Reconnaissons-le pourtant, la politique « open bar » induite par la loi Avenir professionnel de 2018 a pu entraîner des dérives, des fraudes et un emballement des dépenses qui exigeaient une régulation. Mais elle a eu le mérite de produire ce qu'aucune réforme n'avait permis jusqu’alors : un choc d'offre et une révolution culturelle en faveur de la formation et de l'apprentissage. Elle a aussi permis une prise de conscience : la compétence est un actif périssable, mais indispensable pour maintenir l’employabilité des actifs et la compétitivité des entreprises.
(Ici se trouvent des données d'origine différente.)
-- ==== Sys2Proof/Machine/Aap.lean ====
section
/-! DEFINITION. AAP: messages, op records, authentication, replay, DICT commands, relay frames, MCTP and subscriptions (R514 to R534, R536). -/

set_option Elab.async false

set_option linter.unusedVariables false

namespace Sys2Proof.Machine

/-! ## Messages and op records (R515) -/

/-- The AAP message header by its fields. -/
structure AapHead where
  version : Nat
  msgType : Nat
  principal : Nat
  keyId : Nat
  noTag : Bool
  stop : Bool
  opCount : Nat
  bytes : Nat
  msgStatus : Nat
  target : Nat
  missed : Nat
  seq : Nat
  inc : Nat
  rsvd : Nat
deriving DecidableEq, Repr

def aapHeadOf (x : Nat) : AapHead :=
  { version := bits x 255 248, msgType := bits x 247 245, principal := bits x 244 240, keyId := bits x 239 239, noTag := bit x 238
    stop := bit x 237, opCount := bits x 231 224, bytes := bits x 223 200, msgStatus := bits x 199 192, target := bits x 191 172
    missed := bits x 171 156, seq := bits x 127 64, inc := bits x 63 48
    rsvd := bits x 236 232 + bits x 155 128 + bits x 47 0 }

def AapHead.number (h : AapHead) : Nat :=
  h.version * 2 ^ 248 + h.msgType * 2 ^ 245 + h.principal * 2 ^ 240 + h.keyId * 2 ^ 239 + b2n h.noTag * 2 ^ 238 + b2n h.stop * 2 ^ 237 +
    h.opCount * 2 ^ 224 + h.bytes * 2 ^ 200 + h.msgStatus * 2 ^ 192 + h.target * 2 ^ 172 + h.missed * 2 ^ 156 + h.seq * 2 ^ 64 + h.inc * 2 ^ 48

/-- One op record: its header as a number, and its value of Length bytes. -/
abbrev AapOp := Nat × List Byte

def AapOp.code (o : AapOp) : Nat := bits o.1 127 124
def AapOp.ix (o : AapOp) : Nat := bits o.1 119 104
def AapOp.sub (o : AapOp) : Nat := bits o.1 103 96
def AapOp.inst (o : AapOp) : Nat := bits o.1 95 80
def AapOp.off (o : AapOp) : Nat := bits o.1 79 48
def AapOp.len (o : AapOp) : Nat := bits o.1 47 32
def AapOp.aux (o : AapOp) : Nat := bits o.1 31 0
def AapOp.bearsWrite (o : AapOp) : Bool := o.code == 2 || o.code == 5 || o.code == 6

/-- The op records of a message: they fill its bytes exactly (check 6 of R523). -/
def parseOps : Nat → List Byte → Option (List AapOp)
  | 0, l => if l.isEmpty then some [] else none
  | n + 1, l =>
    let h := beNat (l.take 16)
    let len := bits h 47 32
    let area := roundUp len 8
    if l.length < 16 + area ∨ 4096 < len then none
    else (parseOps n (l.drop (16 + area))).map fun t => (h, (l.drop 16).take len) :: t

/-- The answer of an op: status, Aux and value. -/
structure OpAns where
  status : Nat
  aux : Nat
  value : List Byte
deriving DecidableEq, Repr

/-- An op record of a response: its header with status and Aux, and its value area (R516). -/
def AapOp.answer (o : AapOp) (a : OpAns) : List Byte :=
  beBytes 16 (o.1 - bits o.1 123 120 * 2 ^ 120 - o.aux + a.status % 16 * 2 ^ 120 + a.aux % 2 ^ 32) ++
    slice (slice a.value 0 o.len) 0 (roundUp o.len 8)

/-! ## READ, WRITE, DESCRIBE and NEXT (R510, R517) -/

/-- A READ. -/
def State.opRead (s : State) (p : Nat) (o : AapOp) : OpAns :=
  match s.lookup p o.ix o.sub o.inst with
  | none => ⟨1, 0, []⟩
  | some b =>
    let v := s.readBytes p b o.inst
    if b.ty = 12 ∨ b.ty = 13 then ⟨0, v.length, slice v o.off o.len⟩
    else if o.off ≠ 0 ∨ o.len < b.len then ⟨7, 0, []⟩
    else ⟨0, b.len, v⟩

/-- The record DESCRIBE gives; its byte 3 is open. -/
def State.opDescribe (s : State) (p free : Nat) (o : AapOp) : OpAns :=
  match s.lookup p o.ix o.sub o.inst with
  | none => ⟨1, 0, []⟩
  | some b =>
    if o.len < 16 then ⟨7, 0, []⟩
    else
      let n := if b.ty = 12 ∨ b.ty = 13 then (s.readBytes p b o.inst).length else b.len
      let r := if b.sub = 0 ∨ b.ty ≤ 10 then b.reset else 0
      ⟨0, 0, leBytes 1 b.ty ++ leBytes 1 b.acc ++ leBytes 1 (b2n b.keep) ++ leBytes 1 free ++ leBytes 4 n ++ leBytes 8 r⟩

/-- The first address at or above an instance of one object that a principal may read. -/
def State.nextInst (s : State) (p ix sub first : Nat) : Option Nat :=
  match dictObj ix sub with
  | none => none
  | some o => ((List.range (s.variant.instances ix)).find? fun i => decide (first ≤ i) && s.existsAt o i && s.sees p o i).map
      fun i => ix * 2 ^ 24 + sub * 2 ^ 16 + i

/-- NEXT: the first address above the given one in order of index, subindex and instance. -/
def State.nextAddr (s : State) (p ix sub i : Nat) : Nat :=
  let subs := fun (f : Nat × List Obj) => (0 :: f.2.map (·.sub)).map fun k => (f.1, k)
  let all := families.flatMap subs
  let after := all.filter fun a => decide (ix < a.1) || (a.1 == ix && decide (sub ≤ a.2))
  (after.findSome? fun a => s.nextInst p a.1 a.2 (if a = (ix, sub) then i + 1 else 0)).getD 0xFFFFFFFFFFFFFFFF

def State.opNext (s : State) (p : Nat) (o : AapOp) : OpAns :=
  if o.len < 8 then ⟨7, 0, []⟩ else ⟨0, 0, leBytes 8 (s.nextAddr p o.ix o.sub o.inst)⟩

/-- A WRITE. -/
def State.opWrite (s : State) (p : Nat) (o : AapOp) : Nat × State :=
  s.writeObj p o.ix o.sub o.inst (if o.off = 0 then o.len else 2 ^ 20) (leNat o.2)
Malgré les mesures récentes, les actifs ont bien conscience des enjeux liés à leur capital compétences. Si le volume de contrats d’apprentissage a connu un recul de 5% en 2025, il demeure près de trois fois supérieur à celui de 2017. Quant au CPF, il reste massivement mobilisé, en particulier par les demandeurs d’emploi qui comptent pour plus d’un tiers des bénéficiaires. La demande de compétence demeure envers et contre tout.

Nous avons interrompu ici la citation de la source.